McClintock acknowledged the footage played in the courtroom was confronting and said she would play it sparingly through the trial, which is scheduled to last three weeks. But it’s an important piece of the puzzle, she said.

“It shows a level of persistence and determination that demonstrates what was in Mr Epiha’s mind,” McClintock told jurors, explaining that only 10 seconds elapsed between when Goldfinch was shot at 10 times and Hunt was fired on four times.

“It is hard to imagine a clearer demonstration of Mr Epiha’s intention that day. It really does take you as close to the inside of his mind as you can get.”

During a brief opening statement for Epiha, lawyer Marcus Edgar expressed condolences to Hunt’s family on behalf of his client and the defence team. His client concedes he was the shooter but he never intended to kill anyone that day, he suggested.

“That opportunity to execute that man would have happened at the very beginning,” he said, describing the scene as chaotic and confusing. “So it’s not a black and white case.”

Bracken’s lawyers declined to give an opening statement. Prosecutors, however, predicted her defence will be that she had no choice because she was afraid of Epiha. But she could have run away and called police, or at the very least not tried to evade police for a day if that was her intention, prosecutors contended.

They plan to play her interview with police later in the trial.

Testifying first in the trial were three officers, including Constable Ilya Kokine. He paused, his voice quavering, as he recounted for jurors being one of the first officers on the scene.

The three-year police veteran, who had just joined the road policing unit that morning, recalled waving to Hunt and Goldfinch, even though he didn’t know them personally, as the two patrol vehicles passed. He also recalled seeing a suspicious vehicle — speeding, dirty and with odd stickers — pass by shortly before a muffled shout came over the radio.

“We’re under fire!

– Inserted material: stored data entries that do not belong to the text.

/-- A witness for each of R396's cases, at d = 0, 1, 2^31 - 1, 2^31 and 2^32 - 1. -/
theorem test_channelSequence_witness :
    let back := fun (l : Nat) => (9 + 2 ^ 32 - l) % 2 ^ 32
    (testLive.chan 0).lastReq = none ∧ testLive.pathReady (.slot 0) = true ∧ testLive.pathReady (.peer 5) = true
    ∧ back 8 = 1 ∧ back (9 + 2 ^ 31 + 1) = 2 ^ 31 - 1 ∧ back 9 = 0 ∧ back (9 + 2 ^ 31) = 2 ^ 31 ∧ back 10 = 2 ^ 32 - 1
    ∧ (let d := testLive.setChan 3 { Chan.init with lastReq := some (10, []) }
       (match receive d (testRq (.slot 3)) (Call.read 0x3000 2 0 4) with
         | .ok d0 => decide (((enterChan d0 (.slot 3)).2.chan 3).lastReq = some (10, []))
         | .error _ => false) = true)
    ∧ (let d := { testLive with peers := [(5, 0)] }.setChan 8 { Chan.init with lastReq := some (10, []) }
       (match receive d (testRq (.peer 5)) (Call.write 0x4100 0 [1#8]) with
         | .ok d0 => decide (((enterChan d0 (.peer 5)).2.chan 8).lastReq = some (10, []))
         | .error _ => false) = true)
    ∧ (match receive testLive (testRq (.slot 7)) (Call.write 0x1F00 0 (toBytes 2 0xC3A5)) with
         | .ok d0 => (((enterChan d0 (.slot 7)).2.chan 7).lastReq).isNone
         | .error _ => false) = true
    ∧ testLive.modes.fcm ≠ 1
    ∧ (match receive testLive (testRq (.slot 0)) (Call.write 0x1012 1 (toBytes 1 1)) with | .ok _ => true | .error _ => false) = true := by
  repeat' apply And.intro
  all_goals decide +kernel

theorem test_groveControlCompletes_witness :
    (let d := (testGrove (fun gr => { gr with phase := .idle, ended := true })).wr 0x6002 0 0 (7 + 2 ^ 40) |>.setChan 0 { Chan.init with unlocked := true }
     testWrite d (Call.write 0x4101 0 (groveCtrlBytes 1 0 1)) (fun d => d.boot.readyGroves.testBit 0 && d.role 0 = 1 && d.groveJob 0 != 0
       && (d.jobRec (d.groveJob 0)).isSome && (d.grove 0).phase == .idle && (d.grove 0).bankSt 1 == .idle && !(d.grove 0).writing.contains 1) = true
     ∧ d.modes.fcm ≠ 1)
    ∧ (let d := (testGrove id).setChan 0 { Chan.init with unlocked := true }
       testWrite d (Call.write 0x4101 0 (groveCtrlBytes 2 0 0)) (fun d => (d.grove 0).phase == .running) = true
       ∧ testWrite d (Call.write 0x4101 0 (groveCtrlBytes 3 0 0)) (fun d => (d.grove 0).phase == .running) = true
       ∧ testWrite d (Call.write 0x4102 0 (instrWriteBytes 0 1 32767 [5])) (fun d => bankWriteStatus d 0 1 = stOK) = true
       ∧ testWrite d (Call.write 0x4102 1 (toBytes 24 (pack [(0, 32, 1), (32, 15, 32767), (48, 16, 1), (64, 64, 8), (128, 64, 1)])))
          (fun d => d.works 4 && (maskGroves testPart 1).all (fun g => bankWriteStatus d g 1 = stOK)
            && !readPoison testPart d 8 8 && decide (16 ≤ memSize testPart d)) = true
       ∧ testWrite d (Call.write 0x4102 4 (toBytes 8 (pack [(0, 32, 1), (32, 24, 1), (56, 8, 0)]))) (fun d => (d.grove 0).bankSt 1 == .idle) = true
       ∧ testWrite d (Call.write 0x4300 2 (toBytes 2 1023)) (fun d => (d.ctx 1023).busy == false) = true)
    ∧ (let d := testGrove (fun gr => { gr with phase := .resetting })
       d.runs domArc = true ∧ (d.grove 0).phase = .resetting ∧ (d.grove 0).reqs = [])
    ∧ (let d := (testGrove (fun gr => { gr with phase := .idle })).setChan 0 { Chan.init with unlocked := true }
       testWrite d (Call.write 0x4101 0 (groveCtrlBytes 3 0 0)) (fun d => (d.grove 0).phase == .idle) = true
       ∧ testWrite d (Call.write 0x4300 2 (toBytes 2 0xFFFF)) (fun _ => true) = true)
    ∧ (let d := { testLive with loads := [(1, 0, 0, 0, 1)] }
       d.loads = [(1, 0, 0, 0, 1)] ∧ hitFlaws testPart d false 0 8 = [] ∧ readPoison testPart d 0 8 = false) := by
  repeat' apply And.intro
  all_goals decide +kernel

/-- A witness for each instruction that is next: its opcode alone is a legal word. -/
theorem test_sequencerRegisterInstructionsComplete_witness :
    ∀ op ∈ [0x00, 0x01, 0x02, 0x03, 0x04, 0x05, 0x06, 0x07, 0x08, 0x09, 0x0A, 0x0B, 0x10, 0x11, 0x12, 0x13, 0x14, 0x15, 0x20, 0x22, 0x23,
      0x28, 0x29, 0x2A, 0x2B, 0x38, 0x39, 0x3A], seqWord (testWord (op * 2 ^ 56)) 0 op = some (op * 2 ^ 56) := by decide +kernel

theorem test_sequencerMemoryAndFlagsComplete_witness :
    (let w := 0x18 * 2 ^ 56 + 2 ^ 46
     let d := testWord w
     seqWord d 0 0x18 = some w ∧ groveWordAt ((d.grove 0).reg (fSA w) + fImm w) = some 0 ∧ 0 ∉ (d.grove 0).poison)
    ∧ (let w := 0x19 * 2 ^ 56 + 2 ^ 46 + 0x1FFFFF8
       let d := testGrove (fun gr => { gr with imem := [(0, BitVec.ofNat 64 w)] })
       seqWord d 0 0x19 = some w ∧ groveWordAt ((d.grove 0).reg (fSA w) + fImm w) = some 0xFFFFF8)
    ∧ (let w := 0x20 * 2 ^ 56 + 65535 * 2 ^ 32
       seqWord (testWord w) 0 0x20 = some w ∧ ((testWord w).grove 0).flag (fFlag w) = Flag.zero ∧ fN1 w + fN2 w = 65535)
    ∧ (let w := 0x21 * 2 ^ 56 + 65535 * 2 ^ 32
       seqWord (testWord w) 0 0x21 = some w ∧ fN1 w = 65535 ∧ ((testWord w).grove 0).flag (fFlag w) = Flag.zero) := by
  repeat' apply And.intro
  all_goals decide +kernel

theorem test_sequencerControlInstructionsComplete_witness :
    (((testWord (0x28 * 2 ^ 56)).grove 0).quiet = true ∧ (((testWord (0x28 * 2 ^ 56)).grove 0).reg 0).toNat % 2 ^ 32 = 0)
    ∧ (((testWord (0x29 * 2 ^ 56)).grove 0).reg 0).toNat ≤ (testWord 0).pace.visible
    ∧ (let w := 0x30 * 2 ^ 56 + 0xFFFF * 2 ^ 40
       let gr := (testWord w).grove 0
       seqWord (testWord w) 0 0x30 = some w ∧ emask w ≠ [] ∧ bits w 4 5 < 30 ∧ (gr.head (issueCmd gr w)).testBit 19 = false
         ∧ (∀ e ∈ emask w, (gr.queue e).length < 64) ∧ gr.wordPoison gr.bank (issueCmd gr w).body = false)
    ∧ (let d := testWord (0xFF * 2 ^ 56)
       canFetch d 0 = true ∧ (fetchWord d 0).all (fun v => !legalWord v) = true)
    ∧ (let d := testGrove (fun gr => { gr with imemPoison := [0] })
       canFetch d 0 = true ∧ fetchPoison d 0 = true) := by
  repeat' apply And.intro
  all_goals decide +kernel

theorem test_waitsAndExternalSetsComplete_witness :
    (let d := testGrove id
     0 < testPart.groves ∧ d.runs domArc = true ∧ d.role 0 = 1 ∧ (d.grove 0).phase = .running)
    ∧ (let d := testGrove (fun gr => { gr with stall := .fwait 255 1, waitsAt := [⟨16, [0, 1], 0, 0⟩] })
       (d.grove 0).stall = .fwait 255 1 ∧ ((d.grove 0).flag 255).c < 1
         ∧ (d.grove 0).waitsAt.find? (fun n => n.waiter = 16 && n.key = [0, 1]) = some ⟨16, [0, 1], 0, 0⟩)
    ∧ (let d := testGrove (fun gr => { gr with stall := .wpace 1, waitsAt := [⟨16, [0, 1], 0, 0⟩] })
       (d.grove 0).stall = .wpace 1 ∧ d.pace.visible < 1
         ∧ (d.grove 0).waitsAt.find? (fun n => n.waiter = 16 && n.key = [0, 1]) = some ⟨16, [0, 1], 0, 0⟩)
    ∧ (let gr := { Grove.init with imem := [(0, 0x100000100000#64)], queues := [(15, [Cmd.none])], waitsAt := [⟨15, [0, 0], 0, 0⟩] }
       gr.queue 15 = [Cmd.none] ∧ gr.waits Cmd.none = true
         ∧ gr.waitsAt.find? (fun n => n.waiter = 15 && n.key = [Cmd.none.tag, Cmd.none.body]) = some ⟨15, [0, 0], 0, 0⟩)
    ∧ (let d := testGrove (fun gr => gr.setFlag 255 ⟨0, 0, 1, 0⟩)
       (d.grove 0).phase = .running ∧ d.role 0 = 1 ∧ d.groveJob 0 = 7 ∧ 0 < ((d.grove 0).flag 255).pe) := by
  repeat' apply And.intro
  all_goals decide +kernel

theorem test_registerInstructionsFrame_witness :
    (testDev (.add 0) (testWord (0x03 * 2 ^ 56 + 3 * 2 ^ 51 + 2 * 2 ^ 46 + 2 * 2 ^ 41))).grove 0 |>.reg 3 |> (· = 10) := by decide +kernel

theorem test_flagOperations_witness :
    (let w := 0x20 * 2 ^ 56 + 65535 * 2 ^ 32 + 2 ^ 16
     seqWord (testWord w) 0 0x20 = some w ∧ 65535 < fN1 w + fN2 w)
    ∧ (let w := 0x21 * 2 ^ 56 + 65535 * 2 ^ 32
       let d := (testWord w).setGrove 0 (((testWord w).grove 0).setFlag 0 ⟨1, 0, 0, 0⟩)
       seqWord d 0 0x21 = some w ∧ 65535 < ((d.grove 0).flag (fFlag w)).c + fN1 w)
    ∧ (let w := 0x22 * 2 ^ 56
       let d := (testWord w).setGrove 0 (((testWord w).grove 0).setFlag 0 ⟨0, 1, 0, 0⟩)
       seqWord d 0 0x22 = some w ∧ ((d.grove 0).flag (fFlag w)).pl ≠ 0)
    ∧ (let w := 0x30 * 2 ^ 56 + 2 ^ 40 + 2 ^ 9
       let d := testGrove (fun gr => { gr with imem := [(0, BitVec.ofNat 64 w), (1, 0x80000#64)] }.setFlag 0 ⟨0, 1, 0, 0⟩)
       let gr := d.grove 0
       let h := gr.head (issueCmd gr w)
       seqWord d 0 0x30 = some w ∧ h.testBit 19 = true
         ∧ (gr.flag (bits h 11 8)).s + (issueCmd gr w).copies ≤ (gr.flag (bits h 11 8)).pl)
    ∧ (let d := testGrove (fun gr => { gr with imem := [(0, 0x80000#64)] }.setCtx 15 4095 { Ctx.free with st := .waitWrite })
       let gr := d.grove 0
       d.runs domArc = true ∧ gr.paused = false ∧ (gr.ctx 15 4095).st = .waitWrite ∧ gr.reqs = [] ∧ signals gr (gr.ctx 15 4095).cmd = false
         ∧ (gr.head (gr.ctx 15 4095).cmd).testBit 19 = true) := by
  repeat' apply And.intro
  all_goals decide +kernel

We need help!”

“We essentially dropped everything,” Kokine recalled, explaining that he unlocked a Bushmaster rifle from their car and his partner grabbed a pistol from their car’s gun safe. A short time later, he said, a rubbish truck stopped and told them the shooting had occurred just around the corner.

“Do you guys know that your boys have been shot down the road there?” he recalled the driver saying before the officers sped off to the scene.

They immediately noticed Hunt lying in the road when they arrived, motionless and “in the starfish position”.

“Mate, we’re here! Come to us!” he had yelled at Hunt. But he got no response.

At that point, he saw people gathering around another man who was also on the ground. Unsure if it was the shooter, he approached with his gun drawn.

“Armed police, do not move!” he shouted. “Show me your hands.”

The wife of the man quickly responded: “It wasn’t us! It wasn’t us! It wasn’t us!”

So he ran back to his patrol car and turned his attention back to the motionless officer.

“I’m moving forward! Cover me!” he shouted at the acting sergeant who was training him on traffic duty that day.

No, the sergeant said. They needed to wait for backup.

“Just f***ing cover my back,” Kokine recalled replying as he moved into a fast tactical walk. “I’m moving forward.”

As he recalled the moment he saw Hunt up close, he had to pause to collect himself.

“He wasn’t making movement at that point,” Kokine recalled. “I guess I was hoping that things weren’t as bad as they looked.

“It’s true what they say: Hope dies last.”

He called out to Hunt.

“Are you alright, mate? Are you good?”

But Hunt’s mouth and eyes were open, and his stomach wasn’t rising at all. He attempted to give CPR until other officers arrived and took over.

“My hands were trembling,” he said.

The trial before Justice Geoffrey Venning is set to continue today.

The judge briefly mentioned after the jury was seated that there had been a shooting over the weekend in Hamilton in which another officer was shot.

“That obviously has nothing to do with this case,” he said. “You must put it aside.”